◆ Required action ◆
Every line of the material that holds "parameters" should be counted; give the number and nothing more.

---- Input records

/-- R27, R29, R30, R32, R34 (the capacities are the spec's own decision D12, STATUS D14) at reset, for every legal
choice of the parameters. -/
def Obligations.ResetMeetsTheInvariant : Prop :=
  ∀ c : Config, c.wf = true → (State.resetWith c).Inv

/-- R27, R29, R30, R32, R34 (the capacities are the spec's own decision D12, STATUS D14): every step keeps the
invariant: the token bound, the order of the options, the capacities, the legal fields of STATUS, the bound on OUT, and
the working variables of a DECODE in progress. -/
def Obligations.EveryStepKeepsTheInvariant : Prop :=
  ∀ s t : State, s.Inv → step s = .next t → t.Inv

/-- R20, R205: a command's outcome rests on the architectural state alone. A command other than READ gives the same MRF,
the same STATUS and the same response from any two idle blocks with the same parameters and MRF, whatever STATUS, OUT, the
port and the responses given before hold; READ gives the same response when STATUS and OUT agree too. The two ports are
the model's own (logs 1 and 2). -/
def Obligations.CommandsRestOnTheArchitecturalStateAlone : Prop :=
  ∀ (i : Instr) (s s' : State), (i.format = .cmd ∨ i.format = .readSel) → s.work = .idle → s'.work = .idle →
    s.cfg = s'.cfg → s.mrf = s'.mrf →
    ∃ t t' r, exec i s = .next t ∧ exec i s' = .next t' ∧
      ((∀ sel idx, i ≠ .read sel idx) → i.format = .cmd →
        t.mrf = t'.mrf ∧ t.status = t'.status ∧ t.responses = r :: s.responses ∧ t'.responses = r :: s'.responses) ∧
      (s.status = s'.status → s.out = s'.out →
        t.mrf = t'.mrf ∧ t.status = t'.status ∧ t.out = t'.out ∧
          t.responses = r :: s.responses ∧ t'.responses = r :: s'.responses)

/-- R64, R208: "commands to different instances need no coordination". Two idle instances of a bank with a command each at
their ports: both commands complete, in either order, and the bank they leave is the same; in it each of the two is the
block its command leaves when executed alone, with no history and no other instance, and every other instance is as it
was. That instances have no state in common is the form of the bank, a list with one state for each (log 14); the rest
is about the model's step. -/
def Obligations.InstancesAreIndependent : Prop :=
  ∀ (bank : List State) (j k : Nat) (sj sk : State) (ij ik : Instr) (rj rk : Bytes),
    j ≠ k → bank[j]? = some sj → bank[k]? = some sk → sj.work = .idle → sk.work = .idle →
    decodeCommand sj.input = .command ij rj → decodeCommand sk.input = .command ik rk →
    ∃ aj ak bankj bankk both,
      exec ij sj.alone = .next aj ∧ exec ik sk.alone = .next ak ∧
      bankStep bank j = .next bankj ∧ bankStep bankj k = .next both ∧
      bankStep bank k = .next bankk ∧ bankStep bankk j = .next both ∧
      both[j]? = some (aj.atPorts rj sj.responses) ∧ both[k]? = some (ak.atPorts rk sk.responses) ∧
      ∀ l, l ≠ j → l ≠ k → both[l]? = bank[l]?
end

--------

◆ Expected answer ◆
2